Luaftaufnahme einer Wolke
Janina Lange, "Shooting Clouds" (2014)

HD Video, Farbe, 5:12 min, Loop
Videostandbild

Hannah Beck-Mannagetta und Lena Fließbach arbeiten als Kuratoren- und Autorinnenteam unter ihrem in Berlin ansässigen Label the current an verschiedenen Ausstellungs- und Vermittlungskonzepten. Ihr Ziel ist es, die Verknüpfung zwischen gesellschaftlichen, naturwissenschaftlichen und künstlerischen Fragestellungen sichtbar zu machen und einer breiten Öffentlichkeit zu vermitteln. Gemeinsam entwickelten die Kuratorinnen 2014 das interdisziplinäre Führungsformat „Walk the Talk“, das auch die Ausstellung „Über die Unmöglichkeit des Seins“ begleitet.

Die Unmöglichkeit des Seins

Diana Artus (D), Julius von Bismarck (D), Anina Brisolla (D), Sophia Domagala (D), Brad Downey (USA), Andreas Greiner (D) & Armin Keplinger (AT), Sven Johne (D), Tillman Kaiser (AT), Caroline Kryzecki (D), Janina Lange (D) und Via Lewandowsky (D)

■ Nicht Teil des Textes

-- ==== Sys2Proof/Machine/Time.lean ====
section
/-! DEFINITION. Network time: offsets, the servos, steps and sets of the local time, the Pdelay responder, the launch queue and
the transmit timestamp queue (R322 to R344). -/

namespace Sys2Proof.Machine

open Sys2Proof

/-- A servo's state with what it means for its virtual reference: LOST, DISABLED or WAIT stops it (R355), LOCKED is the lock
condition of a steering PTP reference (R333, R360). -/
def servoTo (s : State) (p : Nat) (st : ServoState) : State :=
  let s := servoState s p st
  match st with
  | .lost | .disabled | .wait => refFail s (4 + p) 1
  | .locked => if s.clk.sel = 4 + p then dpllLock s else s
  | .acquire => if s.clk.sel = 4 + p then dpllLockLoss s else s
  | .measure => s

/-- The servo enables of TIME_CTRL and the port mode take effect: port B is DISABLED in chain mode (R333). -/
def applyServoEn (s : State) : State :=
  let one := fun (s : State) (p : Nat) =>
    let on := bit (getR s Reg.TIME_CTRL) p && !(p == 1 && chainMode s)
    let v := servoOf s p
    if on && v.st == .disabled then refInstall (servoTo s p .wait) (4 + p) true
    else if !on && v.st != .disabled then refInstall (servoTo s p .disabled) (4 + p) false
    else s
  one (one s 0) 1

/-- The servo computation for an accepted offset (R331). -/
def servoFilter (s : State) (p : Nat) (o : Int) : State :=
  let v := servoOf s p
  let pr := rhu 18 (o * (getR s (Reg.TIME_KP + 128 * p) : Nat))
  let i := servoClamp s p (v.i + rhu 18 (o * (getR s (Reg.TIME_KI + 128 * p) : Nat)))
  noteRequest (setServo s p { v with pt := pr, i := i, y := servoClamp s p (pr + i) })

/-- An accepted offset (R331 to R334). -/
def acceptOffset (s : State) (p : Nat) (o t2 : Int) : State :=
  let s := addCtr s (Reg.TIME_SYNCOK + 0x20 * p) 1
  let x := unsigned 64 (satS 64 o)
  let s := setR64 s (Reg.TIME_OFFSET_LO + 128 * p) (Reg.TIME_OFFSET_HI + 128 * p) x
  let s := setServo s p { servoOf s p with oPrev := some o, outRun := 0 }
  let v := servoOf s p
  let s := match v.st with
    | .wait | .lost => servoTo s p (if v.steer then .acquire else .measure)
    | _ => s
  let v := servoOf s p
  match v.st with
  | .measure =>
    setServo s p { v with sec := match v.sec with
      | some (o1, t1, _, _) => some (o1, t1, o, t2)
      | none => some (o, t2, o, t2) }
  | .acquire =>
    let s := servoFilter s p o
    let thr := 4 * getF s (F.TIME_LOCKTHR_NS.plus (128 * p))
    let run := if o.natAbs ≤ thr then v.okRun + 1 else 0
    let s := setServo s p { servoOf s p with okRun := run }
    if run ≥ 8 then servoTo s p .locked else s
  | .locked => servoFilter s p o
  | _ => s

/-- An offset from the master (R332). -/
def handleOffset (s : State) (p : Nat) (o t2 : Int) : State :=
  let v := servoOf s p
  if s.tl.relock || s.time.stepPend.isSome || v.st == .disabled then s else
  let stepThr := 4 * getF s (F.TIME_STEPTHR_NS.plus (128 * p))
  let outLim := 4 * getF s (F.TIME_OUTLIM_NS.plus (128 * p))
  let outMax := getF s (F.TIME_SVCFG_OUTMAX.plus (128 * p))
  if v.st = .acquire ∧ v.steer ∧ getF s F.TIME_CTRL_STEPEN = 1 ∧ o.natAbs > stepThr then
    enterJump { s with time := { s.time with stepPend := some (-o) } }
  else
    let far := match v.oPrev with
      | some q => decide ((o - q).natAbs > outLim)
      | none => false
    if v.st == .locked && far then
      if v.outRun < outMax then
        let s := addCtr s (Reg.TIME_OUTLIER + 0x20 * p) 1
        let s := if v.outRun = 0 then raise s 2 3 else s
        let s := if v.outRun = 0 then logEv s 0x0202 [(1, (p : Int)), (8, o)] else s
        setServo s p { servoOf s p with outRun := v.outRun + 1 }
      else acceptOffset (servoTo s p .acquire) p o t2
    else if v.st = .locked ∧ v.outRun ≥ outMax then acceptOffset (servoTo s p .acquire) p o t2
    else acceptOffset s p o t2

/-- The offset of R330 in quarter ns: o = t2 − t1 − RHU(c / 2^14) − MPD. -/
def offsetOf (s : State) (p : Nat) (t2 t1 c : Int) : Int :=
  t2 - t1 - rhu 14 c - signed 32 (getR s (Reg.TIME_MPD + 128 * p))

/-- The 80-bit port identity held at a register triple of R347. -/
def portIdAt (s : State) (a : Nat) : Nat := getR s a * 2 ^ 48 + getR s (a + 4) * 2 ^ 16 + getR s (a + 8) % 2 ^ 16

/-- Whether the servo of port p captures the message (R319, R328). -/
def captures (s : State) (p : Nat) (m : PtpMsg) : Bool :=
  (servoOf s p).st != .disabled && m.version == 2 && decide (m.minor ≤ 1) &&
  m.domain == getF s (F.TIME_SVCFG_DOMAIN.plus (128 * p)) && m.portId == portIdAt s (Reg.TIME_PMASTER0 + 128 * p)

/-- A Sync on port p (R328 to R330); in chain mode both ports feed servo A (R321). -/
def ptpSync (s : State) (p : Nat) (m : PtpMsg) : State :=
  let p := addrPort s p
  if !captures s p m then s else
  let v := servoOf s p
  let s := if v.held.isSome then addCtr s (Reg.TIME_FUMISS + 0x20 * p) 1 else s
  if m.twoStep then setServo s p { v with held := some (m.seq, (m.stamp : Int), m.corr) }
  else handleOffset (setServo s p { v with held := none }) p (offsetOf s p m.stamp m.origin m.corr) m.stamp

/-- A Follow_Up on port p (R329). -/
def followUp (s : State) (p : Nat) (m : PtpMsg) : State :=
  let p := addrPort s p
  if !captures s p m then s else
  let v := servoOf s p
  match v.held with
  | some (q, t2, c) =>
    if q = m.seq then handleOffset (setServo s p { v with held := none }) p (offsetOf s p t2 m.origin (c + m.corr)) t2
    else addCtr s (Reg.TIME_FUMISS + 0x20 * p) 1
  | none => addCtr s (Reg.TIME_FUMISS + 0x20 * p) 1

/-- No accepted offset for TIMEOUT ms: LOST, with y frozen at I (R333). -/
def servoTimeout (s : State) (p : Nat) : State :=
  let v := servoOf s p
  if v.st = .measure ∨ v.st = .acquire ∨ v.st = .locked then servoTo (noteRequest (setServo s p { v with y := v.i })) p .lost else s

/-- The end of a second in MEASURE with at least two accepted offsets reports FDIFF (R334). -/
def fdiffReport (s : State) (p : Nat) : State :=
  let v := servoOf s p
  if v.st != .measure then s else
  match v.sec with
  | some (o1, t1, o2, t2) =>
    let s := setServo s p { v with sec := none }
    if t2 ≤ t1 then s else
    let f := divRhu ((o2 - o1) * 256000000000) (4 * (t2 - t1)).toNat
    setR (setServo s p { servoOf s p with fdiff := f }) (Reg.TIME_FDIFF + 128 * p) (unsigned 32 (satS 32 f))
  | none => s

/-- The frame that ends at a splice boundary lasts one frame duration plus ρ (R363): the local time runs on for ρ. -/
def rephase (s : State) : State :=
  if spliceReady s then
    let n := spliceCycles s.tl.rate (splicePtp s) s.clk.delta
    { s with time := { s.time with now := ((s.time.now : Int) + n * ((cycleUnits s.tl.rate : Nat) : Int)).toNat } }
  else s

/-- A set or step at this boundary gives the step Δ of the splice (R323, R362): PTPA or PTPB is selected, or a switch to one of them is to
be spliced at this very boundary, whose Δ is the error at it (R363; DEDUCED, assumption 26). -/
def jumpSplices (s : State) : Bool :=
  (ptpSelected s && (s.clk.st == .acquiring || s.clk.st == .locked)) ||
  (s.clk.st == .splicePending && (s.clk.jump || splicePtp s))

/-- The local time takes a new value at a boundary, in units of 1/56,448 ns: logged and counted, with a splice at this boundary
when PTPA or PTPB is selected (R323, R362). -/
def jumpTime (s : State) (units : Nat) (kind : Nat) : State :=
  let step : Int := ((quarterNs units / 4 : Nat) : Int) - ((quarterNs s.time.now / 4 : Nat) : Int)
  let s := { s with time := { s.time with now := units, valid := true, setPend := none, stepPend := none } }
  let s := if jumpSplices s then
      let tgt := if s.clk.st = .splicePending then s.clk.target else s.clk.sel
      rephase (clkState { s with clk := { s.clk with target := tgt, delta := ptpDelta s, jump := false } } .splicePending)
    else s
  raise (addCtr (logEv s 0x0201 [(8, step), (1, (kind : Int)), frameF (dueFrame s)]) Reg.TIME_STEPS 1) 2 2

/-- The servo state LOCKED is the lock condition of a selected PTP reference (R360): one that is still LOCKED after a splice locks at the
next boundary. -/
def ptpLock (s : State) : State :=
  if ptpSelected s && (servoOf s (s.clk.sel - 4)).st == .locked then dpllLock s else s

/-- The local time at a boundary: it advances by the frame (R322), then a set wins over a step (R323). -/
def timeBoundary (s : State) : State :=
  let s := ptpLock { s with time := { s.time with now := s.time.now + frameUnits s.tl.rate } }
  let jump := s.time.setPend.isSome || s.time.stepPend.isSome
  let s := if jump && jumpSplices s then s else rephase s
  match s.time.setPend, s.time.stepPend with
  | some q, _ => jumpTime s (q * 14112) 0
  | none, some d => jumpTime s (((s.time.now : Int) + d * 14112).toNat) 1
  | none, none => s

/-- The TIME registers at a boundary (R346, R347). -/
def publishTime (s : State) : State :=
  let a := s.time.sa
  let b := s.time.sb
  let s := setR s Reg.TIME_STATUS (b2n (s.time.setPend.isSome || s.time.stepPend.isSome) * 2 ^ 9 + b2n b.steer * 2 ^ 8 +
    b2n a.steer * 2 ^ 7 + servoCode b.st * 16 + servoCode a.st)
  let q := quarterNs s.time.now
  let s := setR s Reg.TIME_NOW_NS (q % 4000000000)
  let s := setR s Reg.TIME_NOW_SLO (q / 4000000000 % 2 ^ 32)
  let s := setR s Reg.TIME_NOW_SHI (q / 4000000000 / 2 ^ 32 % 2 ^ 16)
  let s := setR s Reg.TIME_TLOFS (unsigned 32 (timelineOffset s))
  let s := setR (setR s Reg.TIME_INTEG (unsigned 32 a.i)) Reg.TIME_FREQ (unsigned 32 a.y)
  setR (setR s (Reg.TIME_INTEG + 128) (unsigned 32 b.i)) (Reg.TIME_FREQ + 128) (unsigned 32 b.y)

/-- A one-step Pdelay_Resp (R339). The PTP header layout is that of IEEE 1588 (assumption 12). -/
def pdelayRespBytes (domain corr ownId seq reqId : Nat) : Bytes :=
  [0x03, 0x02] ++ beBytes 2 54 ++ beBytes 1 domain ++ zeroBytes 3 ++ beBytes 8 corr ++ zeroBytes 4 ++ beBytes 10 ownId ++
  beBytes 2 seq ++ [0x05, 0x7F] ++ zeroBytes 10 ++ beBytes 10 reqId

/-- The IPv4 and UDP fields of a response over UDP: the group and the port of IEEE 1588 (assumption 12); the fields the spec leaves
open are free values (assumption 4). -/
def pdelayUdp (s : State) : UdpSpec × State :=
  let (tos, s) := freeBits 8 s
  let (ident, s) := freeBits 16 s
  let (df, s) := freeBits 1 s
  let (ttl, s) := freeBits 8 s
  let (cs, s) := freeBits 1 s
  ({ dstIp := 0xE000006B, sport := 319, dport := 319, tos := tos, ident := ident, frag := df * 0x4000, ttl := ttl, csum := cs == 1 }, s)

/-- A Pdelay_Req on port p: answered through Q0, or skipped while a response is queued (R339). -/
def pdelayReq (s : State) (p : Nat) (m : PdelayReq) : State :=
  if m.version != 2 || decide (m.minor ≥ 2) || !bit (getF s F.TIME_CTRL_PDRESP) p || m.domain != getF s (F.TIME_SVCFG_DOMAIN.plus (128 * p)) || !maySend s p
  then s else
  let queued := (portOf s p).q0.any fun f => match f.kind with | .pdelayResp .. => true | _ => false
  let skip := addCtr s Reg.TIME_PDSKIP 1
  if queued then skip else
  let body := pdelayRespBytes m.domain m.corr (portIdAt s (Reg.TIME_OWNID0 + 128 * p)) m.seq m.portId
  let x := if m.overUdp then pdelayUdp s else (UdpSpec.mk 0 0 0 0 0 0 0 false, s)
  let s := x.2
  let fr : Bytes × Nat :=
    if m.overUdp then (udpFrame (macOf s p) (multicastMac 0xE000006B) (ipOf s p) x.1 body, 42)
    else
      let f := beBytes 6 0x0180C200000E ++ beBytes 6 (macOf s p) ++ [0x88, 0xF7] ++ body
      (f ++ zeroBytes (60 - f.length), 14)
  match enqueue0 s p { bytes := fr.1, at_ := m.stamp, kind := .pdelayResp fr.2 m.corr m.stamp } with
  | (true, s) => s
  | (false, s) => addCtr s Reg.TIME_PDSKIP 1

/-- Launch entries of a port (R340). -/
def launchCount (v : PortSt) : Nat := (v.q0.filter fun f => match f.kind with | .launch .. => true | _ => false).length

/-- LTIME in quarter ns: the seconds bits [47:32] are those that place it nearest the local time t (R340). -/
def ltimeOf (m : LaunchReq) (t : Nat) : Nat :=
  let sec := t / 4000000000
  let hi := sec / 2 ^ 32
  let dist := fun (x : Nat) => ((x : Int) - sec).natAbs
  let c := fun (h : Nat) => h * 2 ^ 32 + m.lsec % 2 ^ 32
  let best := if hi > 0 ∧ dist (c (hi - 1)) < dist (c hi) then c (hi - 1)
    else if dist (c (hi + 1)) < dist (c hi) then c (hi + 1) else c hi
  4 * (best * 1000000000 + m.lns)

/-- The launch queue of a port takes no further entry of n bytes: 64 entries, or too little space in Q0 (R340). -/
def launchFull (s : State) (p n : Nat) : Bool :=
  decide (launchCount (portOf s p) ≥ 64) || decide (queueBytes (portOf s p).q0 + n > 8192)

/-- An accepted launch entry on port p at local time t: with the link down it completes LINKDOWN (R308), past LATEWIN it completes
LATE (R342), else it waits in Q0. -/
def launchEntry (s : State) (p : Nat) (m : LaunchReq) (t : Nat) : State :=
  let lt := ltimeOf m t
  let f : TxFrame := { bytes := m.frame, at_ := t, kind := .launch m.tag m.timed lt m.stamp m.onestep m.ptpofs m.latewin }
  if !(portOf s p).link then txLoss (complete s p m.tag .linkDown false) p Reg.NET_TXDROP
  else if m.timed && m.latewin && decide (lt + lateWin s < t) then completeLate s p f
  else (enqueue0 s p f).2

/-- A launch request at local time t (R340, R342): in chain mode an own frame leaves on both ports (R298, R321), an entry on each,
refused where either is full. -/
def launchPlace (s : State) (p : Nat) (m : LaunchReq) (t : Nat) : State :=
  let ps := txPorts s p
  let full := ps.any fun q => launchFull s q m.frame.length
  let s := { s with time := { s.time with launchFull := full } }
  if full then s else ps.foldl (fun s q => launchEntry s q m t) s

/-- LAUNCH_REQUEST: what firmware hands a port at local time t (R303, R305, R340). That this row also carries the frames firmware
takes from the control processor queue and those it sends through Q3 is DESIGN CHOICE (assumption 61). -/
def launchRequest (s : State) (p : Nat) (m : LaunchReq) (t : Nat) : State :=
  let s := setPort s p { portOf s p with cpq := (portOf s p).cpq.drop m.taken }
  if m.viaQ3 then (txPorts s p).foldl (fun s q => enqueue3 s q { bytes := m.frame, at_ := t, kind := .plain }) s
  else launchPlace s p m t

/-- The words of a timestamp (R327). -/
def stampWords (q : Nat) : List Nat := [q % 4000000000, q / 4000000000 % 2 ^ 32, q / 4000000000 / 2 ^ 32 % 2 ^ 16]

/-- A read of TIME_TSQp_W0: the oldest entry is removed, its words are latched (R344, R348). -/
def tsqRead (s : State) (p : Nat) : State :=
  let v := portOf s p
  let put := fun (s : State) (a x : Nat) =>
    let s := setR s (a + 0x40 * p) x
    { s with view := Sparse.put regDefault s.view (a + 0x40 * p) (BitVec.ofNat 32 x) }
  match v.tsq with
  | (tag, q) :: rest =>
    let w := stampWords q
    let s := put (put (put (setPort s p { v with tsq := rest }) Reg.TIME_TSQ_W1 (w.getD 0 0)) Reg.TIME_TSQ_W2 (w.getD 1 0))
      Reg.TIME_TSQ_W3 (w.getD 2 0)
    { s with rdata := beBytes 4 (2 ^ 31 + p * 2 ^ 30 + tag % 2 ^ 16) }
  | [] => { s with rdata := beBytes 4 0 }

end Sys2Proof.Machine
end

Eröffnung: Mi 16.3., 19 Uhr
Ausstellung: Do 17.3. bis Sa 30.4.
Kunsthalle Exnergasse, Eintritt frei

Die Ausstellung wird von einem interdisziplinären Programm mit Expert_innen aus Kultur- und Naturwissenschaften in Form von dialogischen Führungen sowie einer Filmvorführung mit anschließendem Künstler_innengespräch begleitet.